Some autistic people may prefer remote options, too. Of 117 surveyed adults who were referred for a diagnostic evaluation of autism or attention deficit hyperactivity disorder in 2020, only 48 percent said they would have preferred an in-person meeting, and 60 percent said remote assessments should be available after the pandemic ends.
In Esler’s clinic, the switch to more remote assessments has also helped alleviate the clinic’s long waitlist: They are evaluating young children within six to nine months, rather than a year or longer. She also received a grant in December to create and send families kits with puzzles, toys, books and games to help clinicians assess young children’s cognitive skills and autism traits, and to lend out tablets to help families without that technology participate in video calls.
Making the virtual appointments accessible for all families felt particularly urgent to Esler after George Floyd was killed just a few miles from her lab in Minneapolis.
“It feels really great when you know the family has everything they need,” Esler says. “We really doubled down on our diversity, equity and inclusion efforts this year, and so we really wanted to make sure that every family had a good opportunity for us to see what we needed to see, and that things like toys and resources weren’t getting in the way.”
In the short-term, as people start to feel safer coming into labs and clinics but restrictions such as masks and distancing remain, researchers will need to balance what’s possible with what’s most effective, Gengoux says.
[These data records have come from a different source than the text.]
-- ==== Sys2Proof/Machine/CheckEng.lean ====
section
/-! DEFINITION. The check engines (R326 to R333). -/

namespace Sys2Proof.Machine

/-- The initial value, the final XOR, and one step over bytes, of a polynomial code (R326). -/
def polyInit (p : Nat) : Nat := if p = 2 then 0 else 0xFFFFFFFF
def polyFinal (p : Nat) : Nat := if p = 2 then 0 else 0xFFFFFFFF
def polyRun (p reg : Nat) (bs : List Byte) : Nat :=
  match p with
  | 0 => (bs.foldl crc32Byte (BitVec.ofNat 32 reg)).toNat
  | 1 => (crc32cRaw (BitVec.ofNat 32 reg) bs).toNat
  | _ => (bs.foldl crc64Byte (BitVec.ofNat 64 reg)).toNat

/-- Replace the state of the check engines. -/
def Block.withChk (b : Block) (x : ChkSt) : Block := { b with chk := x }

/-- A 64-bit value in a `_LO`/`_HI` pair. -/
def Block.pair64 (b : Block) (lo : Nat) : Nat := (b.reg lo).toNat + (b.reg (lo + 4)).toNat * 2 ^ 32
def Block.setPair64 (b : Block) (lo v : Nat) : Block :=
  (b.setReg lo (BitVec.ofNat 32 v)).setReg (lo + 4) (BitVec.ofNat 32 (v / 2 ^ 32))

def Block.chkState (b : Block) (e : Nat) : Nat := b.fld (CHK.CTX_STS e) CHK.CTX_STS_STATE
def Block.chkTo (b : Block) (e st : Nat) : Block := b.setFld (CHK.CTX_STS e) CHK.CTX_STS_STATE st
def Block.chkPoly (b : Block) (e : Nat) : Nat := b.fld (CHK.CTX_CTL e) CHK.CTX_CTL_POLY
def Block.chkMode (b : Block) (e : Nat) : Nat := b.fld (CHK.CTX_CTL e) CHK.CTX_CTL_MODE
def Block.chkSpace (b : Block) (e : Nat) : Nat := b.fld (CHK.CTX_CTL e) CHK.CTX_CTL_SPACE

/-- A scrub's finding in a word (R330): a correction is counted and waits to be written back; the first uncorrectable word is
held and reported, and left as found. -/
def Block.scrubWord (b : Block) (e : Nat) (f : ScrubWord) : Block :=
  let a := b.pair64 (CHK.START_ADDR_LO e) + 32 * f.word
  if !f.uncorr then
    (b.satFld (CHK.CTX_STS e) CHK.CTX_STS_CORRECTED 1).withChk { b.chk with wb := b.chk.wb ++ [(b.chkSpace e, a)] }
  else if b.flag (CHK.CTX_STS e) CHK.CTX_STS_UNCORR then b
  else
    let b1 := (b.setFld (CHK.CTX_STS e) CHK.CTX_STS_UNCORR 1).setPair64 (CHK.FAIL_ADDR_LO e) a
    (b1.intRaw 7 2).event 7 8 4 ([BitVec.ofNat 8 e] ++ leBytes 8 a)

/-- The CRC register after `n` words of a space from word `k` on. -/
def Block.crcWords (b : Block) (p sp : Nat) : Nat → Nat → Nat → Nat
  | 0, _, reg => reg
  | n + 1, k, reg => Block.crcWords b p sp n (k + 1) (polyRun p reg (b.spaceWord sp k))

/-- The channels see a context read `m` words of a space from word `k` on (R347), and the words, counted from `at_`, that answer with an
error mark are found uncorrectable (R330). -/
def Block.chkSeen (b : Block) (sp k m at_ : Nat) : Block × List ScrubWord :=
  (upTo m).foldl (fun (x : Block × List ScrubWord) i =>
    let r := x.1.spaceSeen sp (k + i)
    (r.1, if r.2 then x.2 ++ [⟨at_ + i, true⟩] else x.2)) (b, [])

/-- A context reads the next `n` words of its range, or as many as are left (R328). -/
def Block.chkRead (b0 : Block) (e n : Nat) (found0 : List ScrubWord) : Block :=
  let done := b0.pair64 (CHK.DONE_LO e)
  let m := min n ((b0.pair64 (CHK.LENGTH_LO e) - done) / 32)
  let k := (b0.pair64 (CHK.START_ADDR_LO e) + done) / 32
  let seen := b0.chkSeen (b0.chkSpace e) k m (done / 32)
  let b := seen.1
  let found := found0 ++ seen.2
  let reg := b.crcWords (b.chkPoly e) (b.chkSpace e) m k (b.pair64 (CHK.RUNNING_LO e))
  let b1 := (b.setPair64 (CHK.RUNNING_LO e) reg).setPair64 (CHK.DONE_LO e) (done + 32 * m)
  if b.chkMode e = 2 then
    (found.filter (fun f => done / 32 ≤ f.word && f.word < done / 32 + m)).foldl (fun x f => x.scrubWord e f) b1
  else b1

/-- A START or RESUME is refused (R331). -/
def Block.chkRefuses (b : Block) (e : Nat) (reserved : Bool) : Bool :=
  let a := b.pair64 (CHK.START_ADDR_LO e)
  let n := b.pair64 (CHK.LENGTH_LO e)
  let sp := b.chkSpace e
  a % 32 ≠ 0 || n % 32 ≠ 0 || n = 0 || b.spaceSize sp < a + n || (b.chkMode e = 2 && (sp = 3 || sp = 4)) || reserved

/-- START (R328).
DEDUCED, unsafe: log entry 120. -/
def Block.chkStart (b : Block) (e : Nat) (reserved : Bool) : Block :=
  if b.chkRefuses e reserved then b.chkTo e 5
  else
    let b1 := b.setReg (CHK.CTX_STS e) 1#32
    (b1.setPair64 (CHK.RUNNING_LO e) (polyInit (b.chkPoly e))).setPair64 (CHK.DONE_LO e) 0

/-- A run stops before its end with a state, having read `n` words more; in FAULT-HOLD runs are frozen and read none (R328,
R333). -/
def Block.chkStop (b : Block) (e st n : Nat) (found : List ScrubWord) : Block :=
  if b.chkState e = 1 then ((if b.mode.mode = .faultHold then b else b.chkRead e n found)).chkTo e st
  else if st = 4 && b.chkState e = 2 then b.chkTo e 4 else b

/-- A write of `CHK.CTX_CTL`: START, RESUME, PAUSE, then ABORT (R328, R331). `n` and `found` are what the context reads until
it stops, where the write stops it. -/
def effChkCtl (e : Nat) (src : Source) (n : Nat) (found : List ScrubWord) (w : WriteOut) (_old : Word) (b : Block) : Block :=
  let on (f : Fld) : Bool := wf w.took f = 1
  let b0 := (((b.setFld (CHK.CTX_CTL e) CHK.CTX_CTL_START 0).setFld (CHK.CTX_CTL e) CHK.CTX_CTL_RESUME 0).setFld
    (CHK.CTX_CTL e) CHK.CTX_CTL_PAUSE 0).setFld (CHK.CTX_CTL e) CHK.CTX_CTL_ABORT 0
  let b1 :=
    if !on CHK.CTX_CTL_START then b0
    else if b0.chkState e = 1 then b0.captureBusy (CHK.CTX_CTL e) src 0
    else b0.chkStart e w.codeLsb.isSome
  let b2 :=
    if !on CHK.CTX_CTL_RESUME then b1
    else if b1.chkState e = 1 then (if on CHK.CTX_CTL_START then b1 else b1.captureBusy (CHK.CTX_CTL e) src 1)
    else if b1.chkRefuses e w.codeLsb.isSome then b1.chkTo e 5
    else b1.chkTo e 1
  let b3 := if on CHK.CTX_CTL_PAUSE then b2.chkStop e 2 n found else b2
  if on CHK.CTX_CTL_ABORT then b3.chkStop e 4 n found else b3

/-- A run ends: LAST is formed, and in COMPARE mode compared with EXPECT, whose parity may fail (R328, R329). -/
def Block.chkEnd (b : Block) (e : Nat) (found : List ScrubWord) (expBad : Bool) : Block :=
  if b.chkState e ≠ 1 || b.mode.mode = .faultHold then b
  else
    let b1 := b.chkRead e (b.pair64 (CHK.LENGTH_LO e) / 32) found
    let last := b1.pair64 (CHK.RUNNING_LO e) ^^^ polyFinal (b1.chkPoly e)
    let b2 := (b1.setPair64 (CHK.LAST_LO e) last).chkTo e 3
    let out := if b2.chkMode e ≠ 1 then 0 else if expBad then 3 else if last = b2.pair64 (CHK.EXPECT_LO e) then 1 else 2
    let b3 := (b2.setFld (CHK.CTX_STS e) CHK.CTX_STS_OUTCOME out).setFld (CHK.CTX_STS e) CHK.CTX_STS_EXPECT_PAR (b2n (out = 3))
    let b4 := if out ≠ 0 && b3.flag (CHK.CTX_CTL e) CHK.CTX_CTL_REBASE then b3.setPair64 (CHK.EXPECT_LO e) last else b3
    let b5 := b4.withChk { b4.chk with ended := NMap.set 0 b4.chk.ended e b4.time.fired }
    ((b5.intRaw 7 0).intRawIf (2 ≤ out) 7 1).event 7 8 3 [BitVec.ofNat 8 e, BitVec.ofNat 8 out]

/-- A finished run starts again PERIOD_TICKS after it ended (R329). -/
def Block.chkPeriod (b : Block) (e : Nat) : Block :=
  let p := b.fld (CHK.CTX_CTL e) CHK.CTX_CTL_PERIOD_TICKS
  if b.chkState e = 3 && p ≠ 0 && NMap.get 0 b.chk.ended e + p ≤ b.time.fired && b.mode.mode ≠ .faultHold then b.chkStart e false
  else b

/-- The oldest corrected word is written back, or given up because a newer write reached it (R330): reads see the corrected value
either way, so only the wait ends. -/
def Block.scrubWriteback (b : Block) : Block :=
  if b.mode.mode = .faultHold then b else b.withChk { b.chk with wb := b.chk.wb.drop 1 }

/-- A write of EXPECT while the context runs or is paused is discarded and captured (R329). -/
def effChkExpect (e a : Nat) (src : Source) (_w : WriteOut) (old : Word) (b : Block) : Block :=
  if b.chkState e = 1 || b.chkState e = 2 then (b.setReg a old).captureBusy a src 0 else b

/-- A write of RUNNING or DONE is discarded unless the context is idle, paused or done. -/
def effChkRunning (e a : Nat) (_w : WriteOut) (old : Word) (b : Block) : Block :=
  if b.chkState e = 0 || b.chkState e = 2 || b.chkState e = 3 then b else b.setReg a old

/-- A page soft reset of CHK: runs end aborted, RUNNING and DONE kept, and the counters clear (R333). -/
def Block.chkPageReset (b : Block) : Block :=
  let b1 := (upTo 16).foldl (fun x e => if x.chkState e = 1 || x.chkState e = 2 then x.chkTo e 4 else x) b
  b1.clearRange 0x70800 0x7FFFF

end Sys2Proof.Machine
end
In the United States, most insurance companies are covering telehealth visits only as an emergency measure during the pandemic. They could rescind that option once conditions improve, a prospect some clinicians say they are unhappy about.
“I really hope that insurance companies continue to reimburse telehealth,” Keener says. “The option to do telehealth evaluations for families is huge.”
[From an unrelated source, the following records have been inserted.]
-- ==== Sys2Proof/Machine/CmdHost.lean ====
section
/-! DEFINITION. The meanings of the commands of one family. The host interface (R395 to R420). -/

namespace Sys2Proof.Machine

/-- TD_ACCESS_TIMEOUT (R402): A TD page access unanswered within 20 µs completes with 0xFFFF_FFFF and is captured with
code 0x07. -/
def execTdAccessTimeout (src : Source) (page : BitVec 10) (off : BitVec 16) (write : Bool) (s : State) : Host.Outcome
    State Fault Refusal :=
  s.act (fun b => b.tdTimeout src page.toNat off.toNat write)

/-- MSIX_SEND (R406): A vector whose summary is 1 while armed and unmasked sends its MSI-X message and disarms. -/
def execMsixSend (v : Fin 512) (fnMasked : Bool) (s : State) : Host.Outcome State Fault Refusal :=
  s.act (fun b => b.msixSend v.val fnMasked)

/-- VEC_ACK (R406): A write of PCI.VEC_ACK re-arms a vector, which resends if its summary is still 1. -/
def execVecAck (w : RegWrite) (s : State) : Host.Outcome State Fault Refusal :=
  s.act (fun b => b.regWrite w.src PCI.VEC_ACK w.value)

/-- WINDOW_READ (R409): A BAR2 read returns 32-byte words of the selected space through the aperture. -/
def execWindowRead (a : BitVec 30) (n : Fin 4097) (uncorr : Bool) (s : State) : Host.Outcome State Fault Refusal :=
  s.act (fun b => b.windowRead a.toNat n.val uncorr)

/-- WINDOW_WRITE (R409): A BAR2 write lands in DIRECT units as M-slot writes, or it is discarded and counted. -/
def execWindowWrite (a : BitVec 30) (bytes : List (Option Byte)) (s : State) : Host.Outcome State Fault Refusal :=
  s.act (fun b => b.windowWrite a.toNat bytes)

/-- RING_POST (R412): A write of RINGr_POST gives descriptors to the device, or it is discarded as a CREDIT error. -/
def execRingPost (w : RegWrite) (r : Fin 69) (s : State) : Host.Outcome State Fault Refusal :=
  s.act (fun b => b.regWrite w.src (PCI.RING_POST r.val) w.value)

/-- RING_ENABLE (R413): Setting RINGr_CFG.ENABLE sets HEAD to 0 and CREDIT to the ring size, and clears ERR and DROPS. -/
def execRingEnable (w : RegWrite) (r : Fin 69) (s : State) : Host.Outcome State Fault Refusal :=
  s.act (fun b => b.regWrite w.src (PCI.RING_CFG r.val) (fldPut PCI.RING_CFG_ENABLE w.value 1))

/-- RING_DISABLE (R413): Clearing ENABLE, or a ring stop, finishes the descriptor in progress, flushes the rest and sets
IDLE within 100 µs. -/
def execRingDisable (w : RegWrite) (r : Fin 69) (s : State) : Host.Outcome State Fault Refusal :=
  s.act (fun b => b.regWrite w.src (PCI.RING_CFG r.val) (fldPut PCI.RING_CFG_ENABLE w.value 0))

/-- RING_COALESCE (R414): After COUNT returns, or TIME µs after the first unreported return, the ring requests its
interrupt. -/
def execRingCoalesce (r : Fin 69) (s : State) : Host.Outcome State Fault Refusal :=
  s.act (fun b => b.ringCoalesce r.val)

/-- INJECT_FETCH (R418): The device fetches a whole packet from an inject ring into its frond's inject FIFO, or returns
BAD_LEN or BAD_TARGET. -/
def execInjectFetch (s : State) : Host.Outcome State Fault Refusal :=
  s.act (fun b => b.injectFetch)

/-- FUNCTION_LEVEL_RESET (R413): A PCIe FLR disables every ring without write-backs and clears the MSI-X table, VEC_MAPs,
host unlocks and the aperture. -/
def execFunctionLevelReset (s : State) : Host.Outcome State Fault Refusal :=
  s.act (fun b => b.flr)

/-- PCIE_PERST_N (R505): PCIE_PERST_N low holds the link down and resets the configuration space and rings; its rise
starts link training within 20 ms. -/
def execPciePerstN (level : Bool) (s : State) : Host.Outcome State Fault Refusal :=
  s.act (fun b => b.perst level)

end Sys2Proof.Machine
end

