-- ==== Sys2Proof/Machine/CmdMessages.lean ====
section
/-! DEFINITION. The meanings of the commands of one family. Control messages of the fabric, and pauses (R237 to R241, R270 to R272, R287 to R289). -/

namespace Sys2Proof.Machine

/-- REQUEST (R239): A received REQUEST message creates, updates or frees a request context, or it is discarded as
CTX_FULL. -/
def execRequest (rx : Option CellRx) (src : BitVec 11) (voq : BitVec 20) (port : BitVec 8) (cls : BitVec 3) (state :
    BitVec 2) (s : State) : Host.Outcome State Fault Refusal :=
  s.act (fun b => b.controlIn (rx.map CellRx.norm) (fun y => y.requestIn src.toNat voq.toNat port.toNat cls.toNat
    state.toNat))

/-- GRANT (R237): A received GRANT message adds UNITS × 1,024 bytes to the VOQ's balance up to its cap. -/
def execGrant (rx : Option CellRx) (voq : BitVec 20) (units : BitVec 7) (s : State) : Host.Outcome State Fault Refusal
    :=
  s.act (fun b => b.controlIn (rx.map CellRx.norm) (fun y => y.grantIn voq.toNat units.toNat))

/-- SYNC (R270): A received SYNC message sets EXPECT to NEXT_SEQ and synchronises the stream context. -/
def execSync (rx : Option CellRx) (src : BitVec 11) (engine : BitVec 3) (next : BitVec 16) (s : State) : Host.Outcome
    State Fault Refusal :=
  s.act (fun b => b.controlIn (rx.map CellRx.norm) (fun y => y.syncTo (ctxOf src.toNat engine.toNat) next.toNat))

/-- SYNC_REQ (R271): A received SYNC_REQ message is answered with a SYNC for the named engine. -/
def execSyncReq (rx : Option CellRx) (src : BitVec 11) (engine : BitVec 3) (s : State) : Host.Outcome State Fault
    Refusal :=
  s.act (fun b => b.controlIn (rx.map CellRx.norm) (fun y => y.sendSync engine.toNat src.toNat))

/-- SYNC_REQ_RESEND (R270): An unsynchronised context sends another SYNC_REQ each time TIMEOUT passes. -/
def execSyncReqResend (ctx : BitVec 14) (s : State) : Host.Outcome State Fault Refusal :=
  s.act (fun b => b.syncAgain ctx.toNat)

/-- NOSYNC_EXPIRY (R270): Held cells of a context still unsynchronised after 16 × TIMEOUT are discarded. -/
def execNosyncExpiry (ctx : BitVec 14) (s : State) : Host.Outcome State Fault Refusal :=
  s.act (fun b => b.noSync ctx.toNat)

/-- PAUSE_EXPIRY (R288): A pause's quanta run out, and the block on the queues is lifted. -/
def execPauseExpiry (k : Fin 128) (cls : Fin 9) (s : State) : Host.Outcome State Fault Refusal :=
  s.act (fun b => b.pauseExpiry k.val cls.val)

/-- MAC_CONTROL_FRAME (R287): A received MAC control frame starts or ends a pause or PFC pause, or it is counted as
PAUSE_OTHER. -/
def execMacControlFrame (k : Fin 128) (bytes : List Byte) (s : State) : Host.Outcome State Fault Refusal :=
  s.act (fun b => b.macControlFrame k.val bytes)

/-- PFC_RESEND (R289): Every half of TX_QUANTA while a class is above XON, the pause frame is sent again. -/
def execPfcResend (k : Fin 128) (cls : Fin 9) (s : State) : Host.Outcome State Fault Refusal :=
  s.act (fun b => b.pfcResend k.val cls.val)

end Sys2Proof.Machine
end

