-- ==== Sys2Proof/Machine/CmdTrasum.lean ====
section
/-! DEFINITION. The meanings of the commands of one family. The service port and the mailbox (R459 to R461, R472). -/

namespace Sys2Proof.Machine

/-- DISCOVER (R460): A Trasum DISCOVER returns the part, mode, CHIP_UID and service MAC. -/
def execDiscover (t : Trasum) (badOp : Option (BitVec 7)) (s : State) : Host.Outcome State Fault Refusal :=
  s.act (fun b => b.trasumIn (discoverOp badOp) t)

/-- TRASUM_READ (R460): A Trasum READ returns DWORDs of the island pages. -/
def execTrasumRead (t : Trasum) (s : State) : Host.Outcome State Fault Refusal :=
  s.act (fun b => b.trasumIn opRead t)

/-- TRASUM_WRITE (R460): A Trasum WRITE writes DWORDs of the island pages as service-port accesses. -/
def execTrasumWrite (t : Trasum) (s : State) : Host.Outcome State Fault Refusal :=
  s.act (fun b => b.trasumIn opWrite t)

/-- FW_START (R460): A Trasum FW_START starts a download as UPD_START does. -/
def execFwStart (t : Trasum) (s : State) : Host.Outcome State Fault Refusal :=
  s.act (fun b => b.trasumIn opFwStart t)

/-- FW_BLOCK (R460): A Trasum FW_BLOCK writes a 1,024-byte block of the download. -/
def execFwBlock (t : Trasum) (s : State) : Host.Outcome State Fault Refusal :=
  s.act (fun b => b.trasumIn opFwBlock t)

/-- FW_FINISH (R460): A Trasum FW_FINISH finishes the download as UPD_FINISH does. -/
def execFwFinish (t : Trasum) (s : State) : Host.Outcome State Fault Refusal :=
  s.act (fun b => b.trasumIn opFwFinish t)

/-- FW_ABORT (R460): A Trasum FW_ABORT aborts the download. -/
def execFwAbort (t : Trasum) (s : State) : Host.Outcome State Fault Refusal :=
  s.act (fun b => b.trasumIn opFwAbort t)

/-- LOG_READ (R460): A Trasum LOG_READ returns persistent log records. -/
def execLogRead (t : Trasum) (s : State) : Host.Outcome State Fault Refusal :=
  s.act (fun b => b.trasumIn opLogRead t)

/-- MAILBOX (R460): A Trasum MAILBOX runs a firmware mailbox command and returns MB_STS and its data. -/
def execMailbox (t : Trasum) (s : State) : Host.Outcome State Fault Refusal :=
  s.act (fun b => b.trasumIn opMailbox t)

/-- I2C_READ (R472): The mailbox reads module memory through a cage record into MB_DATA. -/
def execI2cRead (answer : BusAnswer) (s : State) : Host.Outcome State Fault Refusal :=
  s.act (fun b => (b.mbTransfer 1 false answer).mbAnswer)

/-- I2C_WRITE (R472): The mailbox writes MB_DATA into module memory. -/
def execI2cWrite (answer : BusAnswer) (s : State) : Host.Outcome State Fault Refusal :=
  s.act (fun b => (b.mbTransfer 2 true answer).mbAnswer)

/-- MDIO_READ (R472): The mailbox reads a Clause 45 register into MB_DATA0. -/
def execMdioRead (answer : BusAnswer) (s : State) : Host.Outcome State Fault Refusal :=
  s.act (fun b => (b.mbTransfer 3 false answer).mbAnswer)

/-- MDIO_WRITE (R472): The mailbox writes a Clause 45 register from MB_DATA0. -/
def execMdioWrite (answer : BusAnswer) (s : State) : Host.Outcome State Fault Refusal :=
  s.act (fun b => (b.mbTransfer 4 true answer).mbAnswer)

/-- MAILBOX_TIMEOUT (R472): A mailbox command not ended within 50 ms ends with code TIMEOUT. -/
def execMailboxTimeout (s : State) : Host.Outcome State Fault Refusal :=
  s.act (fun b => b.mbTimeout.mbAnswer)

end Sys2Proof.Machine
end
And many state licensing laws don’t allow appointments when the provider and patient are located in different states, a potential barrier for researchers conducting and studying telehealth assessments in the future.
“This pandemic has made everybody question whether that really makes a lot of sense,” Gengoux says.
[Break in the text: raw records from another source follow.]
/-- A cell that a lane can trust (the link live, the lane in HELLO, PROBATION or UP, not skipping, its CRC good) raises the lane's credits by
those it returns. HELLO of version 1 shows the partner and of another version counts BAD_TYPE; REACH replaces the lane's map; a
header cell of a reserved type counts BAD_TYPE; DATA_CELL for another device counts MISROUTED. On a lane that receives nothing none changes
anything. RESEQ_TIMEOUT counts a loss once a cell has been held for TIMEOUT. SPRAY assigns the cell that waits to be sprayed again to the best
lane; UNREACH_DROP discards and counts the packet at the head once no lane has reached its destination for 10 us; CONTROL_CELL_SEND takes at
most 16 messages of a destination and counts the cell, once 16 wait or the first has waited 64 ns. -/
def Obligations.FabricCells : Prop :=
  (∀ (s : State) (r : CellRx) (h : Hello) (map : BitVec 2048) (t : BitVec 4) (c : FCell),
    (∃ b, Machine.exec (.hello r h) s = .next { s with blk := b } ∧
      (s.blk.fabLive = false ∨ s.blk.laneState r.norm.lane < 3 ∨ 5 < s.blk.laneState r.norm.lane ∨ (s.blk.lane r.norm.lane).rx = .skip →
        b = s.blk) ∧
      (s.blk.fabLive = true → 3 ≤ s.blk.laneState r.norm.lane → s.blk.laneState r.norm.lane ≤ 5 → (s.blk.lane r.norm.lane).rx ≠ .skip →
        r.crcOk = true →
        (h.norm.version ≠ 1 → b.cnt48 KCL.BAD_TYPE_LO = (s.blk.cnt48 KCL.BAD_TYPE_LO + 1) % 2 ^ 48) ∧
        (h.norm.version = 1 → b.fld (FAB.LANE_PARTNER (r.norm.lane / 8) (r.norm.lane % 8)) FAB.LANE_PARTNER_ID = h.norm.id ∧
          b.fld (FAB.LANE_PARTNER (r.norm.lane / 8) (r.norm.lane % 8)) FAB.LANE_PARTNER_PORT = h.norm.port)) ∧
      s.blk.changesOnly b [.regs, .rings, .host, .lost, .mode, .td, .pwr, .draws]) ∧
    (∃ b, Machine.exec (.reach r map) s = .next { s with blk := b } ∧
      (s.blk.fabLive = false ∨ s.blk.laneState r.norm.lane < 3 ∨ 5 < s.blk.laneState r.norm.lane ∨ (s.blk.lane r.norm.lane).rx = .skip →
        b = s.blk) ∧
      (s.blk.fabLive = true → 3 ≤ s.blk.laneState r.norm.lane → s.blk.laneState r.norm.lane ≤ 5 → (s.blk.lane r.norm.lane).rx ≠ .skip →
        r.crcOk = true →
        b.lane r.norm.lane = { s.blk.lane r.norm.lane with owed := (s.blk.lane r.norm.lane).owed + 1, reach := map.toNat }) ∧
      s.blk.changesOnly b [.regs, .rings, .host, .lost, .mode, .td, .pwr, .draws]) ∧
    (∃ b, Machine.exec (.idle r t) s = .next { s with blk := b } ∧
      (s.blk.fabLive = false ∨ s.blk.laneState r.norm.lane < 3 ∨ 5 < s.blk.laneState r.norm.lane ∨ (s.blk.lane r.norm.lane).rx = .skip →
        b = s.blk) ∧
      (s.blk.fabLive = true → 3 ≤ s.blk.laneState r.norm.lane → s.blk.laneState r.norm.lane ≤ 5 → (s.blk.lane r.norm.lane).rx ≠ .skip →
        r.crcOk = true →
        b.laneCredits r.norm.lane = min (s.blk.laneCredits r.norm.lane + r.norm.ret) 0xFFFF ∧
        (t = 0#4 → b.td = s.blk.td) ∧
        (5 ≤ t.toNat → b.cnt48 KCL.BAD_TYPE_LO = (s.blk.cnt48 KCL.BAD_TYPE_LO + 1) % 2 ^ 48)) ∧
      s.blk.changesOnly b [.regs, .rings, .host, .lost, .mode, .td, .pwr, .draws]) ∧
    ∃ b, Machine.exec (.dataCell r c) s = .next { s with blk := b } ∧
      (s.blk.fabLive = false ∨ s.blk.laneState r.norm.lane < 3 ∨ 5 < s.blk.laneState r.norm.lane ∨ (s.blk.lane r.norm.lane).rx = .skip →
        b = s.blk) ∧
      (s.blk.fabLive = true → s.blk.laneState r.norm.lane = 5 → (s.blk.lane r.norm.lane).rx ≠ .skip → r.crcOk = true →
        s.blk.flag KCL.CTL KCL.CTL_ENABLE = true →
        b.laneCredits r.norm.lane = min (s.blk.laneCredits r.norm.lane + r.norm.ret) 0xFFFF ∧
        (c.norm.dest ≠ s.blk.devId → b.cnt48 KCL.MISROUTED_LO = (s.blk.cnt48 KCL.MISROUTED_LO + 1) % 2 ^ 48)) ∧
      s.blk.changesOnly b [.regs, .rings, .host, .lost, .mode, .td, .pwr, .draws]) ∧
  (∀ (s : State) (i : BitVec 14), ∃ b, Machine.exec (.reseqTimeout i) s = .next { s with blk := b } ∧
    (s.blk.fabLive = false ∨ (s.blk.reseq i.toNat).synced = false ∨ s.blk.heldFor (s.blk.reseq i.toNat) s.blk.resWait = false →
      b = s.blk) ∧
    (s.blk.fabLive = true → (s.blk.reseq i.toNat).synced = true → s.blk.heldFor (s.blk.reseq i.toNat) s.blk.resWait = true →
      b.cnt48 KCL.RESEQ_LOSS_LO = (s.blk.cnt48 KCL.RESEQ_LOSS_LO + 1) % 2 ^ 48) ∧
    s.blk.changesOnly b [.regs, .rings, .host, .lost, .td, .told]) ∧
  (∀ s : State, ∃ b, Machine.exec .spray s = .next { s with blk := b } ∧
    (s.blk.fabLive = false ∨ s.blk.fabricSends = false → b = s.blk) ∧
    (∀ c rest l, s.blk.fabLive = true → s.blk.fabricSends = true → s.blk.td.fab.again = c :: rest → s.blk.bestLane c.dest = some l →
      b.td.fab.again = rest ∧ (b.lane l).tx = (s.blk.lane l).tx ++ [c]) ∧
    s.blk.changesOnly b [.td]) ∧
  (∀ (s : State) (j : Fin 8), ∃ b, Machine.exec (.unreachDrop j) s = .next { s with blk := b } ∧
    (s.blk.fabLive = false ∨ s.blk.staging j.val = [] ∨ s.blk.strandedLong j.val = false → b = s.blk) ∧
    (∀ c rest, s.blk.fabLive = true → s.blk.staging j.val = c :: rest → s.blk.strandedLong j.val = true →
      (s.blk.reachable c.dest = true → b = s.blk) ∧
      (s.blk.reachable c.dest = false → b.staging j.val = afterPacket (c :: rest) ∧
        b.cnt48 KCL.UNREACH_DROP_LO = (s.blk.cnt48 KCL.UNREACH_DROP_LO + 1) % 2 ^ 48)) ∧
    s.blk.changesOnly b [.regs, .td]) ∧
  ∀ (s : State) (d : BitVec 11), ∃ b, Machine.exec (.controlCellSend d) s = .next { s with blk := b } ∧
    (s.blk.fabLive = false ∨ s.blk.fabricSends = false ∨ s.blk.controlDue d.toNat = false ∨
      s.blk.bestLane d.toNat = none → b = s.blk) ∧
    (∀ l, s.blk.fabLive = true → s.blk.fabricSends = true → s.blk.controlDue d.toNat = true →
      s.blk.bestLane d.toNat = some l →
      NMap.get [] b.td.fab.control d.toNat = (NMap.get [] s.blk.td.fab.control d.toNat).drop 16 ∧
      (b.lane l).tx = (s.blk.lane l).tx ++
        [.control d.toNat (((NMap.get [] s.blk.td.fab.control d.toNat).take 16).map (fun m => m.1))] ∧
      b.cnt48 KCL.CTRL_SENT_LO = (s.blk.cnt48 KCL.CTRL_SENT_LO + 1) % 2 ^ 48) ∧
    s.blk.changesOnly b [.regs, .td]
Improving remote assessments could help build the case for insurance coverage. Researchers need continued funding to provide families with resources like Esler’s at-home kits and for studies that collect and analyze data on the validity of remote assessments, they say. And they’re also working to understand if there are certain characteristics that make some people better suited for remote assessments than others.
That information could also highlight what virtual elements deserve to be maintained, even when in-person assessments can fully resume.
“Many of us found out, ‘No it’s okay, we can do this, and it’s still good patient care,’” Kanne says. “It changed the way we thought about how to do assessments.”